In order to fully understand the beliefs underlying a speech act, the receiver of an utterance has to identify which of the above listed reasons to act is assumed by the speaker: in some cases, the interaction context provides the hearer with such information (e.g. if the interactants are involved in a shared plan, they are cooperating and assumption (a) holds in the context); in other cases, the speaker makes explicit the reason why the hearer should act; finally, there are cases where the reasons to act must be inferred by the hearer himself.
We introduce a general rule that a hearer triggers when he interprets a new illocutionary act produced by a speaker s:

$\exists$act [Bel(s, reason-to-act(h, s, act))] $\Rightarrow$(D)

Bel(s, $\forall$act' (Bel-do-for(h, s, act') $\supset$ Int(h, do(h, act'))))

I.e. if the speaker s believes that the hearer h has a reason to act, then by default s believes that, if h believes that s intends him to act, h intends to act (the ``$\Rightarrow$'' notation denotes default inference).
We chose a default rule because the hearer's interpretation process has a defeasible character [1]. So, if the context supports another explicit reason for h to act, or s's utterance provides any clue about this, then h will not conclude that the speaker relies on h's dependency on s's willingness.


The belief in the conclusion of the default rule (D) could threat the hearer's freedom to act without imposition: the imposition occurs when the intended action is burdensome to the hearer who has to perform it, and it is not in his favor. In this case, the hearer will be offended:

Bel(h,{Bel(s, $\forall$act (Bel-do-for(h,s,act) $\supset$Int(h, do(h, act)))) $\wedge$
$\exists$act'[Bel-do-for(h,s,act') $\wedge$Bel(h,$\neg$beneficiary(do(h,act'),h) $\wedge$ burdensome(h,act'))]})

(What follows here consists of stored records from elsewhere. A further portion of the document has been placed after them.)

/-- SAR, SHL, SHR: the value by exact arithmetic, CY the last bit shifted out, 0 for a count of 0 (44_logical.md R310 to
R315, R319). -/
def Obligations.ShiftForms : Prop :=
  ∀ (s : State) (reg1 reg2 : RegNum) (imm5 : BitVec 5),
    let v := s.reg reg2
    let count := ((s.reg reg1).extractLsb' 0 5).toNat
    let sar (n : Nat) := BitVec.ofInt 32 (v.toInt / 2 ^ n)
    let shl (n : Nat) := BitVec.ofNat 32 (v.toNat * 2 ^ n)
    let shr (n : Nat) := BitVec.ofNat 32 (v.toNat / 2 ^ n)
    let outRight (n : Nat) := if n = 0 then false else v.getLsbD (n - 1)
    let outLeft (n : Nat) := if n = 0 then false else v.getLsbD (32 - n)
    let result (i : Instr) (res : Word) (out : Bool) (pc : Word) := Completes i s [(reg2, res)] (shiftWrites res out) pc
    result (.sarReg reg1 reg2) (sar count) (outRight count) (s.nextPc 4) ∧
    result (.sarImm5 imm5 reg2) (sar imm5.toNat) (outRight imm5.toNat) (s.nextPc 2) ∧
    result (.shlReg reg1 reg2) (shl count) (outLeft count) (s.nextPc 4) ∧
    result (.shlImm5 imm5 reg2) (shl imm5.toNat) (outLeft imm5.toNat) (s.nextPc 2) ∧
    result (.shrReg reg1 reg2) (shr count) (outRight count) (s.nextPc 4) ∧
    result (.shrImm5 imm5 reg2) (shr imm5.toNat) (outRight imm5.toNat) (s.nextPc 2)

/-- BSH, BSW, HSW: each byte of the result, CY on a zero byte or half-word, Z (44_logical.md R316 to R318). -/
def Obligations.SwapForms : Prop :=
  ∀ (s : State) (reg2 reg3 : RegNum),
    let v := s.reg reg2
    let byte (w : Word) (k : Nat) : Byte := w.extractLsb' (8 * k) 8
    let half (w : Word) (k : Nat) : Half := w.extractLsb' (16 * k) 16
    let bsh : Word := byte v 2 ++ byte v 3 ++ byte v 0 ++ byte v 1
    let bsw : Word := byte v 0 ++ byte v 1 ++ byte v 2 ++ byte v 3
    let hsw : Word := half v 0 ++ half v 1
    Completes (.bsh reg2 reg3) s [(reg3, bsh)]
      [(.cy, decide (byte bsh 0 = 0 ∨ byte bsh 1 = 0)), (.ov, false), (.s, bsh.getLsbD 31),
        (.z, decide (half bsh 0 = 0))] (s.nextPc 4) ∧
    Completes (.bsw reg2 reg3) s [(reg3, bsw)]
      (shiftWrites bsw (decide (∃ k : Fin 4, byte v k.val = 0))) (s.nextPc 4) ∧
    Completes (.hsw reg2 reg3) s [(reg3, hsw)]
      (shiftWrites hsw (decide (half v 0 = 0 ∨ half v 1 = 0))) (s.nextPc 4)

/-- SXB, SXH, ZXB, ZXH: the extension in place, no flag changed (44_logical.md R320 to R324). -/
def Obligations.ExtensionForms : Prop :=
  ∀ (s : State) (reg1 : RegNum),
    let v := s.reg reg1
    Completes (.sxb reg1) s [(reg1, BitVec.ofInt 32 (v.extractLsb' 0 8).toInt)] [] (s.nextPc 2) ∧
    Completes (.sxh reg1) s [(reg1, BitVec.ofInt 32 (v.extractLsb' 0 16).toInt)] [] (s.nextPc 2) ∧
    Completes (.zxb reg1) s [(reg1, v &&& 0x000000FF#32)] [] (s.nextPc 2) ∧
    Completes (.zxh reg1) s [(reg1, v &&& 0x0000FFFF#32)] [] (s.nextPc 2)

/-! ### Branch -/

/-- Bcond, JARL, JR, JMP: the target modulo 2^26 and even, the link, nothing else changed (45_branch.md R341 to R346,
10_state.md R35). -/
def Obligations.BranchForms : Prop :=
  ∀ (s : State) (cond : Cond) (reg1 reg2 : RegNum) (disp9 : BitVec 9) (disp22 : BitVec 22),
    let target (d : Word) := (s.pc + d) &&& 0x03FFFFFE#32
    Completes (.bcond cond disp9) s [] [] (if s.cond cond then target (disp9.signExtend 32) else s.nextPc 2) ∧
    Completes (.jarl disp22 reg2) s [(reg2, s.nextPc 4)] [] (target (disp22.signExtend 32)) ∧
    Completes (.jr disp22) s [] [] (target (disp22.signExtend 32)) ∧
    Completes (.jmp reg1) s [] [] (s.reg reg1 &&& 0x03FFFFFE#32)

/-! ### Bit manipulation -/

/-- SET1, CLR1, NOT1: Z from the bit before, the one bit changed, one byte stored (46_bit_manipulation.md R360 to R367). -/
def Obligations.BitForms : Prop :=
  ∀ (s : State) (reg1 reg2 : RegNum) (bit3 : BitVec 3) (disp16 : Half), s.mem.wf = true →
    let long := s.reg reg1 + disp16.signExtend 32
    let n := ((s.reg reg2).extractLsb' 0 3).toNat
    let changed (a : Word) (n : Nat) (v : Bool) : Byte :=
      BitVec.ofFnLE fun j : Fin 8 => if j.val = n then v else (s.load1 a).getLsbD j.val
    let result (i : Instr) (a : Word) (n : Nat) (v : Bool) :=
      CompletesStore i s a [changed a n v] [] [(.z, !(s.load1 a).getLsbD n)] (s.nextPc 4)
    result (.set1Disp bit3 disp16 reg1) long bit3.toNat true ∧ result (.set1Reg reg2 reg1) (s.reg reg1) n true ∧
    result (.clr1Disp bit3 disp16 reg1) long bit3.toNat false ∧ result (.clr1Reg reg2 reg1) (s.reg reg1) n false ∧
    result (.not1Disp bit3 disp16 reg1) long bit3.toNat (!(s.load1 long).getLsbD bit3.toNat) ∧
    result (.not1Reg reg2 reg1) (s.reg reg1) n (!(s.load1 (s.reg reg1)).getLsbD n)

/-- TST1: Z from the bit, memory unchanged (46_bit_manipulation.md R361, R368, R369). -/
def Obligations.BitTestForms : Prop :=
  ∀ (s : State) (reg1 reg2 : RegNum) (bit3 : BitVec 3) (disp16 : Half),
    Completes (.tst1Disp bit3 disp16 reg1) s []
      [(.z, !(s.load1 (s.reg reg1 + disp16.signExtend 32)).getLsbD bit3.toNat)] (s.nextPc 4) ∧
    Completes (.tst1Reg reg2 reg1) s []
      [(.z, !(s.load1 (s.reg reg1)).getLsbD ((s.reg reg2).extractLsb' 0 3).toNat)] (s.nextPc 4)

/-! ### Special and debug -/

/-- 60_exceptions.md R462: the entry of the software exception, by TRAP. -/
def Obligations.TrapEntry : Prop :=
  ∀ (s : State) (vector : BitVec 5),
    ∃ t, exec (.trap vector) s = .next t ∧
      Enters s t .eipc .eipsw (s.nextPc 4) [(.ep, true), (.id, true)]
        (if vector.toNat < 16 then 0x00000040#32 else 0x00000050#32) [.ecr] ∧
      t.ecr.extractLsb' 0 16 = BitVec.ofNat 16 (0x40 + vector.toNat) ∧
      t.ecr.extractLsb' 16 16 = s.ecr.extractLsb' 16 16 ∧ EnvKept s t ∧ t.acceptPoint = s.acceptPoint

/-- 60_exceptions.md R463, R464: the entries of the exception trap, by an illegal instruction code whatever its other bits,
and of the debug trap, by DBTRAP. That ECR is not written is R465's resolution of a conflict (90_conflicts.md C14, log 36). -/
def Obligations.DebugEntries : Prop :=
  ∀ s : State,
    let entry (i : Instr) (len : Nat) : Prop := ∃ t, exec i s = .next t ∧
      Enters s t .dbpc .dbpsw (s.nextPc len) [(.np, true), (.ep, true), (.id, true)] 0x00000060#32 [.dir] ∧
      t.dir = 1#32 ∧ EnvKept s t ∧ t.acceptPoint = s.acceptPoint
    entry .dbtrap 2 ∧ (∀ a b c d, entry (.illegal0111 a b c d) 4) ∧ ∀ a b c d e, entry (.illegal1xxx a b c d e) 4

/-- RETI by EP and NP, CTRET, DBRET: PC and the whole PSW restored (47_special.md R406, R384, 48_debug.md R432). -/
def Obligations.ReturnForms : Prop :=
  ∀ s : State,
    (∃ t, exec .reti s = .next t ∧
      if s.flag .ep = false ∧ s.flag .np = true then Returns s t .fepc .fepsw [] else Returns s t .eipc .eipsw []) ∧
    (∃ t, exec .ctret s = .next t ∧ Returns s t .ctpc .ctpsw []) ∧
    ∃ t, exec .dbret s = .next t ∧ Returns s t .dbpc .dbpsw [.dir] ∧ t.dir = 0#32
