/-! `enterHalt` -/

@[simp] theorem enterHalt_gr (s : State) : (s.enterHalt).gr = s.gr := rfl
@[simp] theorem enterHalt_pc (s : State) : (s.enterHalt).pc = s.pc := rfl
@[simp] theorem enterHalt_eipc (s : State) : (s.enterHalt).eipc = s.eipc := rfl
@[simp] theorem enterHalt_eipsw (s : State) : (s.enterHalt).eipsw = s.eipsw := rfl
@[simp] theorem enterHalt_fepc (s : State) : (s.enterHalt).fepc = s.fepc := rfl
@[simp] theorem enterHalt_fepsw (s : State) : (s.enterHalt).fepsw = s.fepsw := rfl
@[simp] theorem enterHalt_ecr (s : State) : (s.enterHalt).ecr = s.ecr := rfl
@[simp] theorem enterHalt_psw (s : State) : (s.enterHalt).psw = s.psw := rfl
@[simp] theorem enterHalt_ctpc (s : State) : (s.enterHalt).ctpc = s.ctpc := rfl
@[simp] theorem enterHalt_ctpsw (s : State) : (s.enterHalt).ctpsw = s.ctpsw := rfl
@[simp] theorem enterHalt_dbpc (s : State) : (s.enterHalt).dbpc = s.dbpc := rfl
@[simp] theorem enterHalt_dbpsw (s : State) : (s.enterHalt).dbpsw = s.dbpsw := rfl
@[simp] theorem enterHalt_ctbp (s : State) : (s.enterHalt).ctbp = s.ctbp := rfl
@[simp] theorem enterHalt_dir (s : State) : (s.enterHalt).dir = s.dir := rfl
@[simp] theorem enterHalt_mem (s : State) : (s.enterHalt).mem = s.mem := rfl
@[simp] theorem enterHalt_acceptPoint (s : State) : (s.enterHalt).acceptPoint = s.acceptPoint := rfl
@[simp] theorem enterHalt_requests (s : State) : (s.enterHalt).requests = s.requests := rfl
@[simp] theorem enterHalt_host (s : State) : (s.enterHalt).host = s.host := rfl
@[simp] theorem enterHalt_product (s : State) : (s.enterHalt).product = s.product := rfl
@[simp] theorem enterHalt_hostAreas (s : State) : (s.enterHalt).hostAreas = s.hostAreas := rfl
@[simp] theorem enterHalt_tick (s : State) : (s.enterHalt).tick = s.tick := rfl
@[simp] theorem enterHalt_halted (s : State) : s.enterHalt.halted = true := rfl

/-! `takeInput` -/

@[simp] theorem takeInput_gr (s : State) : (s.takeInput).gr = s.gr := by
  unfold State.takeInput; split <;> rfl
@[simp] theorem takeInput_pc (s : State) : (s.takeInput).pc = s.pc := by
  unfold State.takeInput; split <;> rfl
@[simp] theorem takeInput_eipc (s : State) : (s.takeInput).eipc = s.eipc := by
  unfold State.takeInput; split <;> rfl
@[simp] theorem takeInput_eipsw (s : State) : (s.takeInput).eipsw = s.eipsw := by
  unfold State.takeInput; split <;> rfl
@[simp] theorem takeInput_fepc (s : State) : (s.takeInput).fepc = s.fepc := by
  unfold State.takeInput; split <;> rfl
@[simp] theorem takeInput_fepsw (s : State) : (s.takeInput).fepsw = s.fepsw := by
  unfold State.takeInput; split <;> rfl
@[simp] theorem takeInput_ecr (s : State) : (s.takeInput).ecr = s.ecr := by
  unfold State.takeInput; split <;> rfl
@[simp] theorem takeInput_psw (s : State) : (s.takeInput).psw = s.psw := by
  unfold State.takeInput; split <;> rfl
@[simp] theorem takeInput_ctpc (s : State) : (s.takeInput).ctpc = s.ctpc := by
  unfold State.takeInput; split <;> rfl
@[simp] theorem takeInput_ctpsw (s : State) : (s.takeInput).ctpsw = s.ctpsw := by
  unfold State.takeInput; split <;> rfl
@[simp] theorem takeInput_dbpc (s : State) : (s.takeInput).dbpc = s.dbpc := by
  unfold State.takeInput; split <;> rfl
@[simp] theorem takeInput_dbpsw (s : State) : (s.takeInput).dbpsw = s.dbpsw := by
  unfold State.takeInput; split <;> rfl
@[simp] theorem takeInput_ctbp (s : State) : (s.takeInput).ctbp = s.ctbp := by
  unfold State.takeInput; split <;> rfl
@[simp] theorem takeInput_dir (s : State) : (s.takeInput).dir = s.dir := by
  unfold State.takeInput; split <;> rfl
@[simp] theorem takeInput_mem (s : State) : (s.takeInput).mem = s.mem := by
  unfold State.takeInput; split <;> rfl
@[simp] theorem takeInput_halted (s : State) : (s.takeInput).halted = s.halted := by
  unfold State.takeInput; split <;> rfl
@[simp] theorem takeInput_acceptPoint (s : State) : (s.takeInput).acceptPoint = s.acceptPoint := by
  unfold State.takeInput; split <;> rfl
@[simp] theorem takeInput_product (s : State) : (s.takeInput).product = s.product := by
  unfold State.takeInput; split <;> rfl
@[simp] theorem takeInput_hostAreas (s : State) : (s.takeInput).hostAreas = s.hostAreas := by
  unfold State.takeInput; split <;> rfl
@[simp] theorem takeInput_tick (s : State) : (s.takeInput).tick = s.tick := by
  unfold State.takeInput; split <;> rfl

/-! `acknowledge` -/

@[simp] theorem acknowledge_gr (s : State) (e : Event) : (s.acknowledge e).gr = s.gr := by
  unfold State.acknowledge; split <;> rfl
@[simp] theorem acknowledge_pc (s : State) (e : Event) : (s.acknowledge e).pc = s.pc := by
  unfold State.acknowledge; split <;> rfl
@[simp] theorem acknowledge_eipc (s : State) (e : Event) : (s.acknowledge e).eipc = s.eipc := by
  unfold State.acknowledge; split <;> rfl
@[simp] theorem acknowledge_eipsw (s : State) (e : Event) : (s.acknowledge e).eipsw = s.eipsw := by
  unfold State.acknowledge; split <;> rfl
@[simp] theorem acknowledge_fepc (s : State) (e : Event) : (s.acknowledge e).fepc = s.fepc := by
  unfold State.acknowledge; split <;> rfl
@[simp] theorem acknowledge_fepsw (s : State) (e : Event) : (s.acknowledge e).fepsw = s.fepsw := by
  unfold State.acknowledge; split <;> rfl
@[simp] theorem acknowledge_ecr (s : State) (e : Event) : (s.acknowledge e).ecr = s.ecr := by
  unfold State.acknowledge; split <;> rfl
@[simp] theorem acknowledge_psw (s : State) (e : Event) : (s.acknowledge e).psw = s.psw := by
  unfold State.acknowledge; split <;> rfl
@[simp] theorem acknowledge_ctpc (s : State) (e : Event) : (s.acknowledge e).ctpc = s.ctpc := by
  unfold State.acknowledge; split <;> rfl
@[simp] theorem acknowledge_ctpsw (s : State) (e : Event) : (s.acknowledge e).ctpsw = s.ctpsw := by
  unfold State.acknowledge; split <;> rfl
@[simp] theorem acknowledge_dbpc (s : State) (e : Event) : (s.acknowledge e).dbpc = s.dbpc := by
  unfold State.acknowledge; split <;> rfl
@[simp] theorem acknowledge_dbpsw (s : State) (e : Event) : (s.acknowledge e).dbpsw = s.dbpsw := by
  unfold State.acknowledge; split <;> rfl
@[simp] theorem acknowledge_ctbp (s : State) (e : Event) : (s.acknowledge e).ctbp = s.ctbp := by
  unfold State.acknowledge; split <;> rfl
@[simp] theorem acknowledge_dir (s : State) (e : Event) : (s.acknowledge e).dir = s.dir := by
  unfold State.acknowledge; split <;> rfl
@[simp] theorem acknowledge_mem (s : State) (e : Event) : (s.acknowledge e).mem = s.mem := by
  unfold State.acknowledge; split <;> rfl
@[simp] theorem acknowledge_halted (s : State) (e : Event) : (s.acknowledge e).halted = s.halted := by
  unfold State.acknowledge; split <;> rfl
@[simp] theorem acknowledge_acceptPoint (s : State) (e : Event) : (s.acknowledge e).acceptPoint = s.acceptPoint := by
  unfold State.acknowledge; split <;> rfl
@[simp] theorem acknowledge_host (s : State) (e : Event) : (s.acknowledge e).host = s.host := by
  unfold State.acknowledge; split <;> rfl
@[simp] theorem acknowledge_product (s : State) (e : Event) : (s.acknowledge e).product = s.product := by
  unfold State.acknowledge; split <;> rfl
@[simp] theorem acknowledge_hostAreas (s : State) (e : Event) : (s.acknowledge e).hostAreas = s.hostAreas := by
  unfold State.acknowledge; split <;> rfl
@[simp] theorem acknowledge_tick (s : State) (e : Event) : (s.acknowledge e).tick = s.tick := by
  unfold State.acknowledge; split <;> rfl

$\supset$ offended(h,s) (2)

The offended(h,s) predicate means that agent h has been offended by s because his face has been violated by s.[*]

Certainly, a speech act may convey information that could be offensive; on the other hand, the same means can be exploited to convey other information that inhibits any undesired default conclusion on the hearer's part. For this reason, the conventional indirect speech acts are realized by means of other illocutionary acts: in this way, the threats carried by their effects can be challenged by other information, inferred from the instrumental (surface) speech act.

In the following, we will consider some illocutionary acts and discuss how the potential threat they carry can be prevented by expressing them in indirect forms. Our analysis is not intended to be exhaustive, but it aims at reducing to the same unifying principles several indirect forms used to express politeness.


4.1 Requests


Requests are the clearest example of face threatening speech acts: in fact, they explicitly express the speaker's intention that his partner performs an action, and this fact triggers the default rule (D); moreover, the requested actions have usually to be performed for the sake of the speaker; so, requests clearly satisfy the antecedent of the implication (2).

One way to make the conclusion of the rule (D) inconsistent is to explicitly provide an alternative, not offensive reason to act; another way is to allow the inference that the speaker is not certain that the hearer intends to perform the requested action act1. In fact, h would believe
$\neg$Bel(s, Bel-do-for(h, s, act1) $\supset$ Int(h, do(h, act1)))
if he believes that the antecedent of the nested implication is true, while its consequent is not believed (i.e. Bel(s, Bel-do-for(h, s, act1)) and $\neg$Bel(s, Int(h, do(h, act1)))).
However, this antecedent is certainly believed, because it derives from the illocutionary effect of the request:

Sh(h, s, Cint(s, h, Int(s, Int(h, do(h, act1))))) (1)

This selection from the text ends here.